ABSTRACT

Introduction The SKIN model (Simulating Knowledge dynamics in Innovation Networks; for a detailed introduction see Ahrweiler et al. 2004) is a multi-agent simulation of firms that try to optimize their innovation performance in order to respond to the requirements of a constantly changing environment. Simulated scenarios can inform decision makers about the chances and risks of investing in different learning activities while taking into account the firm’s markets, its clients, competitors and partners, its external and internal resources, and its strategic policies. In this chapter, we suggest that the SKIN model can be linked to the body of literature on ‘organizational learning’ (OL) (for an early overview, see Dodgson 1993 and for later surveys, Amable 2003, Bahlmann 1990, Lam 2003). Following Garvin’s statement (Garvin 1993) that only learning that can be measured will be useful to managers, the SKIN simulation shows the outcome of different learning activities.
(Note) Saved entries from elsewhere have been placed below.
-- ==== Sys2Proof/Machine/Dispatch.lean ====
section
/-! DEFINITION. One arm per constructor of `Instr`: each calls the meaning of its instruction. -/

namespace Sys2Proof.Machine

open Sys2Proof

def exec (i : Instr) (s : State) : Host.Outcome State Fault Refusal :=
  match i with
  -- register bank (spec/40_register_bank.md)
  | .selectBank n => Sys2Proof.Machine.execSelectBank n s
  | .readByte off => Sys2Proof.Machine.execReadByte off s
  | .readWord off => Sys2Proof.Machine.execReadWord off s
  | .readLong off => Sys2Proof.Machine.execReadLong off s
  | .writeByte off v => Sys2Proof.Machine.execWriteByte off v s
  | .writeWord off v => Sys2Proof.Machine.execWriteWord off v s
  | .writeLong off v => Sys2Proof.Machine.execWriteLong off v s
  | .readBlock off count => Sys2Proof.Machine.execReadBlock off count s
  | .writeBlock off count => Sys2Proof.Machine.execWriteBlock off count s
  -- allocator (spec/41_allocator.md)
  | .allocate n => Sys2Proof.Machine.execAllocate n s
  | .release => Sys2Proof.Machine.execRelease s
  | .free p => Sys2Proof.Machine.execFree p s
  | .waitMmuIdle => Sys2Proof.Machine.execWaitMmuIdle s
  -- transmit and receive (spec/42_transmit.md, spec/43_receive.md)
  | .transmit len => Sys2Proof.Machine.execTransmit len s
  | .receive => Sys2Proof.Machine.execReceive s
  -- MII and PHY (spec/44_mii.md, spec/45_phy_configure.md)
  | .miiRead reg => Sys2Proof.Machine.execMiiRead reg s
  | .miiWrite reg v => Sys2Proof.Machine.execMiiWrite reg v s
  | .phyConfigure => Sys2Proof.Machine.execPhyConfigure s
  -- lifecycle (spec/46_lifecycle.md)
  | .reset => Sys2Proof.Machine.execReset s
  | .enable => Sys2Proof.Machine.execEnable s
  | .shutdown => Sys2Proof.Machine.execShutdown s
  | .probe => Sys2Proof.Machine.execProbe s
  | .openOp => Sys2Proof.Machine.execOpen s
  | .closeOp => Sys2Proof.Machine.execClose s
  -- MMU command words (spec/41_allocator.md R190 to R195)
  | .mmuAlloc n => Sys2Proof.Machine.execMmuAlloc n s
  | .mmuReset => Sys2Proof.Machine.execMmuReset s
  | .mmuRelease => Sys2Proof.Machine.execMmuRelease s
  | .mmuFree => Sys2Proof.Machine.execMmuFree s
  | .mmuEnqueue => Sys2Proof.Machine.execMmuEnqueue s
  -- management frames (spec/30_encoding.md R146, R147)
  | .miiReadFrame phy reg => Sys2Proof.Machine.execMiiReadFrame phy reg s
  | .miiWriteFrame phy reg v => Sys2Proof.Machine.execMiiWriteFrame phy reg v s

end Sys2Proof.Machine
end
The model embodies some theoretical ideas from the OL literature and implements many OL concepts (e.g. from Argyris and Schön 1996, Levinthal and March 1993, March and Olsen 1975, Senge 1990). Thus, the SKIN model is not only interesting for managers and other practitioners responsible for empirical learning processes within firms but also for scientists testing theories from the body of research on organizational learning.